Night Music #1: Singers by Mount Eerie

photo by Louisa Farthing

Light from street lamps cascade before me. The city of Durham has a peace to it at night. As I walk, music plays. This is night music. Music that pierces, envelops, fades into dark.

As I walk to collect a parcel that won’t be there, I listen to Singers by Mount Eerie.

Mount Eerie is one of many projects which Phil Eleverum has helmed over the years. His music is best characterised by a quiet sadness, wherein hope – on occasion – shines through. Singers is no exception to this, though is in some ways an exception sonically.

Eleverum sings accompanied by a single acoustic guitar, weaving a tale of snow and sadness. He meanders through his phrases with a morose knowing. All until, like a blast of warm air, the singers enter:

‘Let’s get out of the romance’

A glimmer of hope in the album’s opening song.

The singers sound like a small church congregation. They sound both hesitant and urgent. Some sound as if their sole musical guide is the person standing next to them. There are no mistakes here. This is a peculiar warmth which is a welcome respite from the harsh cold of night.

Singers by Mount Eerie

Floating, disembodied voices are at the same time grounded. Meandering, unknowing, trying to follow, and accepting imperfection. Accepting that beauty comes from unexpected places.

‘I send them off” they repeat again and again. Through ‘I Cut My Hands Off’ a sense of collective voice is cultivated. A lone singer begins, and the rest join. We are in this together, they seem to say.

The singers lead me in and out of tragedy more than once. They take my hand and lead me down into darkness more than once. They engulf me in the nothing that they create more than once.

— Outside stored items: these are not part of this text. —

/-- Whose guard decides an operation (R40, R102, R219). -/
inductive Cls where
  /-- Each core's own guard; off on an idle core. -/
  | core
  /-- A vector operation: it lands whatever its predicate (R129). -/
  | vector
  /-- The lead core's guard, for the whole gang. -/
  | lead
  deriving DecidableEq, Repr

/-- A cause that an operation raises at issue; `late` where an ILLOP is the failure of a number and not a decode check
(R224, R66). -/
structure Bad where
  cause : Nat
  info : Nat
  late : Bool
  deriving DecidableEq, Repr

def Bad.of (cause : Nat) : Bad := { cause := cause, info := 0, late := false }

/-- The meaning of a slot operation on a gang: every function is given the state before the bundle, the sequencer and a core.
`act` is what a core does to itself, `shared` what it does to the rest, core by core; `once` is done once. -/
structure Sem where
  slot : Nat
  grd : BitVec 3
  cls : Cls := .core
  priv : Bool := false
  /-- On a wheel bundle: 0 ordinary, 1 may be an SC operation, 2 illegal (R380). -/
  wheel : Nat := 0
  /-- Its accesses are ordered by fences (R228). -/
  mem : Bool := false
  /-- It waits for a send credit or a receive-queue entry, before which a landing may come (R345). -/
  chan : Bool := false
  names : State → Nat → Nat → List Dest := fun _ _ _ => []
  /-- What an operation of class `lead` reads or writes on every core, the lead among them (R62, R102, R219). -/
  lands : State → Nat → Nat → List Dest := fun _ _ _ => []
  /-- Its accesses are all of class own, and perform by themselves in cycle c + 3 (R183). -/
  own : State → Nat → Nat → Bool := fun _ _ _ => false
  /-- The physical counter on which a core takes numbers, and how many (R223). -/
  takes : State → Nat → Nat → Option (Nat × Nat) := fun _ _ _ => none
  /-- Sync tokens that it takes, and own full/empty granules whose state it needs: what a release reserves (R358, R364). -/
  tokens : State → Nat → Nat := fun _ _ => 0
  grains : State → Nat → List Nat := fun _ _ => []
  /-- What happens when its bundle first stands at issue (R165). -/
  stand : Nat → State → State := fun _ s => s
  check : State → Nat → Nat → Option Bad := fun _ _ _ => none
  /-- Checked whatever the guards, before `check` (R162, R165, R477). -/
  always : State → Nat → Nat → Option Bad := fun _ _ _ => none
  wait : State → Nat → Nat → Wait := fun _ _ _ => .none
  act : State → Nat → Nat → Core → Core := fun _ _ _ k => k
  shared : State → Nat → Nat → State → State := fun _ _ _ t => t
  once : State → Nat → State → State := fun _ _ t => t
  /-- What is done once when the bundle issues, whatever the guards (R165). -/
  issued : State → Nat → State → State := fun _ _ t => t
  /-- What is done once when a cause of the operation is taken (R224). -/
  trapped : State → Nat → State → State := fun _ _ t => t
  /-- The outgoing command that a redundant pair compares (R351). -/
  cmd : State → Nat → Nat → List Word := fun _ _ _ => []
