-- ==== Sys2Proof/Machine/Tenancy.lean ====
section
/-! DEFINITION. Partitions and generations (R248 to R274, R356 to R358, R382, R427): enabling and fencing partitions, L2 shares,
quotas, the generation pool, the carder, host writes, and the token buckets. -/

namespace Sys2Proof.Machine

/-! ### Partitions (R248 to R250) -/

/-- STATE of a partition: 0 Off, 1 Enabled, 2 Draining, 3 Fenced (R250). -/
def State.partState (s : State) (p : Nat) : Nat := fieldOf (s.pcfg p) 2 2
def State.setPcfg (s : State) (p : Nat) (w : Word) : State := { s with parts := SMap.set pcfgReset s.parts p w }
def State.setPartState (s : State) (p st en : Nat) : State := s.setPcfg p (setField (setField (s.pcfg p) 2 2 st) 0 1 en)

/-- The block of a partition on a die (R248). -/
def partOff (p off : Nat) : Nat := 0x4000 + 0x40 * p + off
def State.pblock (s : State) (d p off : Nat) : Word := s.dctl d (partOff p off)

/-- The dies in service. -/
def State.presentDies (s : State) : List Nat := allDies.filter s.present

/-- A loaded context of a partition. -/
def State.ctxsOf (s : State) (p : Nat) : List Nat := (s.ctxs.filter fun e => partOf e.1 == p && e.2.isSome).map Prod.fst

/-- A range of numbers from a base, wrapping. -/
def ringRange (base n size : Nat) : List Nat := (upFrom base n).map (· % size)

/-- The synchronisation resources of a partition on a die are as R357 gives them. -/
def State.resetQuota (s : State) (p d : Nat) : State :=
  let y := s.pblock d p 0x18
  let t := s.pblock d p 0x20
  let mine (base n size k : Nat) : Bool := decide ((k + size - base) % size < n)
  s.modDie d fun x =>
    { x with
      lines := SMap.keep (fun k => !mine (fieldOf y 0 5) (fieldOf y 8 6) 32 k) x.lines,
      phasers := SMap.keep (fun k => !mine (fieldOf y 16 10) (fieldOf y 32 11) 1024 k) x.phasers,
      tls := SMap.keep (fun k => !mine (fieldOf t 0 12) (fieldOf t 32 13) 4096 k) x.tls,
      syncSpent := SMap.set 0 x.syncSpent p 0 }

/-! ### L2 lines (R251, R267; log entry 8) -/

/-- A line leaves L2 with a writeback. -/
def State.l2Writeback (s : State) (u : Nat) : State := { s with l2 := SMap.set none s.l2 u none }
/-- A line leaves L2 without a writeback: the granule holds what DRAM held. -/
def State.l2Drop (s : State) (u : Nat) : State :=
  match SMap.get none s.l2 u with
  | none => s
  | some l => ((s.l2Writeback u).putRaw u (bytesOfWord 64 l.old.toNat)).setUnit u l.oldMeta
/-- The same for a line that may already have been written back and replaced. -/
def State.l2DropFree (s : State) (u : Nat) : State := if s.choose u 2 = 0 then s.l2Drop u else s.l2Writeback u
/-- Dirty lines of a partition on a die. -/
def State.l2Lines (s : State) (d p : Nat) : List Nat :=
  (s.l2.filter fun e => dramDie e.1 == d && e.2.elim false fun l => l.part == p).map Prod.fst

/-- A partition becomes Off: its ways are invalidated without writeback and its quotas return, on every present die (R249). -/
def State.partOffNow (s : State) (p : Nat) : State :=
  let s := s.presentDies.foldl (fun s d =>
    let s := (s.l2Lines d p).foldl State.l2DropFree s
    (s.wipeRange (locL2 d p 0) (2 ^ 32)).resetQuota p d) s
  { (s.setPartState p 0 0) with free := s.free + 1 }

Joy is followed by disbelief. Disbelief followed by grieving. ‘I can’t believe you actually died’, doesn’t sound that sad even taking into account the bleak lyrics. But it is.

I sense, as I walk through the dark, a sense of disbelief, this overwhelming sadness. The songs hint at something greater, but lay to rest in the confusion to which they began.

‘And I know that you’re happy there / Even though I don’t know where’

I don’t particularly know what’s going on in my own life for a large majority of the time. I feel a lot of people can share this feeling with me. When life happens, we don’t know how to react. Or even how to process what we feel.

As the music stops, I hear laughing turning into crying turning into laughing. It’s emblematic of the rough assemblage that is this album. It’s also emblematic of its moral outlook. An outlook of turmoil and grief underlined by a faint glimmer of hope.

As I walk through the never-ending winter night, I hope that I manage to see hope shining through. The idea that, as I reach my destination, hope will find me. Maybe, or maybe not.

Its only later in the night I find the parcel not there, my hope unfulfilled.